*The data*
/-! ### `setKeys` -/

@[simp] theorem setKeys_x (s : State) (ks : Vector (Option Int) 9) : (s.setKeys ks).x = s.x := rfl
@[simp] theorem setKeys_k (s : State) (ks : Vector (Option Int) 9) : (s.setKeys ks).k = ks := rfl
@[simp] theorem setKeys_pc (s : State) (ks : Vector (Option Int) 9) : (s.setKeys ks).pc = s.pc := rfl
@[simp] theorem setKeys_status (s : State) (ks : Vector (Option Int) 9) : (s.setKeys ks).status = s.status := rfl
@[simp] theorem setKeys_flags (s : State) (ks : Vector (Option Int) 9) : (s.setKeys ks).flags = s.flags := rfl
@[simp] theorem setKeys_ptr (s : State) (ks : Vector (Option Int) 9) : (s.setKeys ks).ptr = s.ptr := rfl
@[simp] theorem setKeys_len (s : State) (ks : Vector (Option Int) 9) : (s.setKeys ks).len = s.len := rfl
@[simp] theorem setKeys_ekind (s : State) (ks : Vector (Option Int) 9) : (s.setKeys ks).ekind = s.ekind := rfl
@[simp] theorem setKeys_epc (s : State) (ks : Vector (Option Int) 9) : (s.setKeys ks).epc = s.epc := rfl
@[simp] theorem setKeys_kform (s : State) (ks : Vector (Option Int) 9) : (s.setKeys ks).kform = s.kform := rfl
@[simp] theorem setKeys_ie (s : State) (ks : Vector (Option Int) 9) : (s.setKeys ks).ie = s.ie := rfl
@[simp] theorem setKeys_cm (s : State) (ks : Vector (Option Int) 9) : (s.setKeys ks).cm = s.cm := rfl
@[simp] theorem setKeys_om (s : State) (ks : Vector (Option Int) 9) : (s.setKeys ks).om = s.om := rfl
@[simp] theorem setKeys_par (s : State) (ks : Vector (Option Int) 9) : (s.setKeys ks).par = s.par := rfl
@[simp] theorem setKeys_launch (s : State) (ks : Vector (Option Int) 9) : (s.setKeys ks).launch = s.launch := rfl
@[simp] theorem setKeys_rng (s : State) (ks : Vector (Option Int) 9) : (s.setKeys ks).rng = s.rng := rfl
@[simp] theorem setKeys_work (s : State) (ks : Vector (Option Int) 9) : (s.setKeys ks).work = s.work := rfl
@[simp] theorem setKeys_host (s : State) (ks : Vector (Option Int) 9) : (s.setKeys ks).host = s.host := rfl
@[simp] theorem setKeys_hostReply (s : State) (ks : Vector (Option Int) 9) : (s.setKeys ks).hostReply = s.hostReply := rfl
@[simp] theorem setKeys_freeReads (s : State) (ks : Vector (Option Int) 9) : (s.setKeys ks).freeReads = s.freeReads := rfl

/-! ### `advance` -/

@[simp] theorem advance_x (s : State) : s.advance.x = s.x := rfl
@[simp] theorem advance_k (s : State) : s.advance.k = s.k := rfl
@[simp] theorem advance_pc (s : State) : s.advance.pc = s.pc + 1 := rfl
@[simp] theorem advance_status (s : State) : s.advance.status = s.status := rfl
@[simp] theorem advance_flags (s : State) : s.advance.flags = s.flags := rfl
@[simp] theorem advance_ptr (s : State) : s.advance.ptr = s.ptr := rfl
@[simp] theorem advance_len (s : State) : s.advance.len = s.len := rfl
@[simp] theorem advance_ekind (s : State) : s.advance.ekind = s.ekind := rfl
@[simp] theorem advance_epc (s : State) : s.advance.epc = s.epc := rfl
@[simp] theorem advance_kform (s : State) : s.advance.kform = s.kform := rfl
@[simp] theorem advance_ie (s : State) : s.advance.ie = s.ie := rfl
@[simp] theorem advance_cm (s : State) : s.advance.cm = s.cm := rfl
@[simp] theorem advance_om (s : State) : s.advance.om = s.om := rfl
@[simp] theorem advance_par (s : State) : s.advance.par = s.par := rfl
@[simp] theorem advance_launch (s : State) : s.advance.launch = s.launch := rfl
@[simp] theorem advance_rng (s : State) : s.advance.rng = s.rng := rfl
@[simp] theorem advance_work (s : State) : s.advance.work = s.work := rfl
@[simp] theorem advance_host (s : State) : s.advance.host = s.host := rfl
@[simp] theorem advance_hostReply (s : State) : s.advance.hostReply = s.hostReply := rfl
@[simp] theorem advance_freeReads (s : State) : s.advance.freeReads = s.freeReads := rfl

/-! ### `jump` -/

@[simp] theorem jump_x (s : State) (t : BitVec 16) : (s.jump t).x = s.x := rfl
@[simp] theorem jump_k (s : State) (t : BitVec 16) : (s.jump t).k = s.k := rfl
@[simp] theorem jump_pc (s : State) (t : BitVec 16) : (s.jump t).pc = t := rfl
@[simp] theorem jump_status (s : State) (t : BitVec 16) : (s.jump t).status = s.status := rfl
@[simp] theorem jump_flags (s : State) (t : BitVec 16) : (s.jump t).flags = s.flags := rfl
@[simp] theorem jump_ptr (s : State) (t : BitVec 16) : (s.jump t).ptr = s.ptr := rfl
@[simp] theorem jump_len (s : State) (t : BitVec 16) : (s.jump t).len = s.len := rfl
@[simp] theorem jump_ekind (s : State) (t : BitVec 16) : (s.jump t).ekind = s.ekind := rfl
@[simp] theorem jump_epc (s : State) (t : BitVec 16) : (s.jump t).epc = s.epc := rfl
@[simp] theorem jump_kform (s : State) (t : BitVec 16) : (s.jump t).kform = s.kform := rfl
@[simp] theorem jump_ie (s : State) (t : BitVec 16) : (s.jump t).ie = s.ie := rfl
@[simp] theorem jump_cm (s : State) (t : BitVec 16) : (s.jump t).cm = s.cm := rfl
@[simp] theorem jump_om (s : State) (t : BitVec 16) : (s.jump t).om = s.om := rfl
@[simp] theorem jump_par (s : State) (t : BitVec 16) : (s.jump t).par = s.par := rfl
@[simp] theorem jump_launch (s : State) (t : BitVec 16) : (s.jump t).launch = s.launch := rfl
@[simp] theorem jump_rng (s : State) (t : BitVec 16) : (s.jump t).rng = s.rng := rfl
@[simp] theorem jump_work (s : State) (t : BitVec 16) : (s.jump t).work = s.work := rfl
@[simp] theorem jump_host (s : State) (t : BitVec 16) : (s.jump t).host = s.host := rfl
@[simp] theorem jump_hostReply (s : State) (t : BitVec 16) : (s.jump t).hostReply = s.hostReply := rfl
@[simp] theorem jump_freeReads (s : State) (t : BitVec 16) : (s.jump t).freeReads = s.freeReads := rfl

...

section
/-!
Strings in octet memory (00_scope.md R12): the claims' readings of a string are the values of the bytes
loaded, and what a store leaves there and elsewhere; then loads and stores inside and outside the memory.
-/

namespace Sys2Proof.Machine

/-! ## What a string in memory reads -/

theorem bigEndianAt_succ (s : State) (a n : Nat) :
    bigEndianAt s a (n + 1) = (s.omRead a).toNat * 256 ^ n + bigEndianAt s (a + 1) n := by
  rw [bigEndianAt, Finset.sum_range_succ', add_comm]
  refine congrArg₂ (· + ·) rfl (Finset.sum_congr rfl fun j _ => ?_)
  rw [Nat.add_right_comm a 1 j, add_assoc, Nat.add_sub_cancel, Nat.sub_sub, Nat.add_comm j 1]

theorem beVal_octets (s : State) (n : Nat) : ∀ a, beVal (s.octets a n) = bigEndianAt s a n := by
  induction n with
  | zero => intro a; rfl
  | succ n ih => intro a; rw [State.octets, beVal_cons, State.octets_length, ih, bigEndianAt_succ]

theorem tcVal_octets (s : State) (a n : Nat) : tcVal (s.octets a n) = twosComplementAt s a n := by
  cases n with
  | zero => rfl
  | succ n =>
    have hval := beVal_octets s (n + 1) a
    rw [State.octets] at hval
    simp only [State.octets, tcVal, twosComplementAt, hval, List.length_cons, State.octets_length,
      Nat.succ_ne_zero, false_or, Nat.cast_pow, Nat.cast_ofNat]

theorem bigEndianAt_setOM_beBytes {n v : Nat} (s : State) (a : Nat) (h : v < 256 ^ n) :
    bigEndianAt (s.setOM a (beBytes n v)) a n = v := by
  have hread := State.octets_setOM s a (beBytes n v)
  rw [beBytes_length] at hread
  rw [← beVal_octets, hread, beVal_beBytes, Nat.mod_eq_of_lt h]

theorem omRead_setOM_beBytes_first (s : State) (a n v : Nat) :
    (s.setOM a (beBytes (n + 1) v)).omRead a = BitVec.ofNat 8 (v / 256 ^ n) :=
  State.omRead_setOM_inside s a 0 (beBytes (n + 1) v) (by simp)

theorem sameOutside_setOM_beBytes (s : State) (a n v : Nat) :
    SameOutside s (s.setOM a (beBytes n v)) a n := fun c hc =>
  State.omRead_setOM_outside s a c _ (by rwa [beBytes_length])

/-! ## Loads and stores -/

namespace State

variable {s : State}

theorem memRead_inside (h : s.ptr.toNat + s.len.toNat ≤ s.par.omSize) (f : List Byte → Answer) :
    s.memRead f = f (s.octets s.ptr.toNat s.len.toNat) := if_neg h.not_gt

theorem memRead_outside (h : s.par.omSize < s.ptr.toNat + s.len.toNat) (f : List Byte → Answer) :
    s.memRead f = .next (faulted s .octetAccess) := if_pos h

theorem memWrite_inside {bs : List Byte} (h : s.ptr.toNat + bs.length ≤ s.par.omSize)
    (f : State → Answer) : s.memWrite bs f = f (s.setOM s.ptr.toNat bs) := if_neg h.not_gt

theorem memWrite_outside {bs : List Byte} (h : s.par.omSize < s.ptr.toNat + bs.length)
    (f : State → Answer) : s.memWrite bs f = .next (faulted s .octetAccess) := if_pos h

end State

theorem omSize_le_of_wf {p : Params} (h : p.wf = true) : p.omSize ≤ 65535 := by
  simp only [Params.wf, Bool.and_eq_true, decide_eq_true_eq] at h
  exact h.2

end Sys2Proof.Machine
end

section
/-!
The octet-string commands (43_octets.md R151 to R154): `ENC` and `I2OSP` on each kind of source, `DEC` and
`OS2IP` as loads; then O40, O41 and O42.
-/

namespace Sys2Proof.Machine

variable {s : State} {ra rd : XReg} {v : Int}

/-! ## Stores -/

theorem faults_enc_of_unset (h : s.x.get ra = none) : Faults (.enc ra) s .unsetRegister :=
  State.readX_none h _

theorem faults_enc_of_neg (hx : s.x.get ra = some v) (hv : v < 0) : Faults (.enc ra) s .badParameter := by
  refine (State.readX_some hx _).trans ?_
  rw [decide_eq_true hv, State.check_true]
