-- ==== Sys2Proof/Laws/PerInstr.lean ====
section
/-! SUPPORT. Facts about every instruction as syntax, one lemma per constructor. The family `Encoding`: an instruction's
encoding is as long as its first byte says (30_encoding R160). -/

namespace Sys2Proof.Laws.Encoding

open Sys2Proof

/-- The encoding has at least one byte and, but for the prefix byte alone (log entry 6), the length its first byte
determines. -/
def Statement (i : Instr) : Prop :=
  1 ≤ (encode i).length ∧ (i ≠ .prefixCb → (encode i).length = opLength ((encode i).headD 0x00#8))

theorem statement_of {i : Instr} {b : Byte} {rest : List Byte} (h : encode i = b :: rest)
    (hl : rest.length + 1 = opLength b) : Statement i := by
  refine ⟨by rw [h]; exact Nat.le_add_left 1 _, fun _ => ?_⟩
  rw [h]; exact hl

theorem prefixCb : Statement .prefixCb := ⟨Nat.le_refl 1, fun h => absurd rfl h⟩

*Your objective*
Search the data above for "Laws" and copy every line where it turns up.

*Exercise answer*
-- ==== Sys2Proof/Laws/PerInstr.lean ====
namespace Sys2Proof.Laws.Encoding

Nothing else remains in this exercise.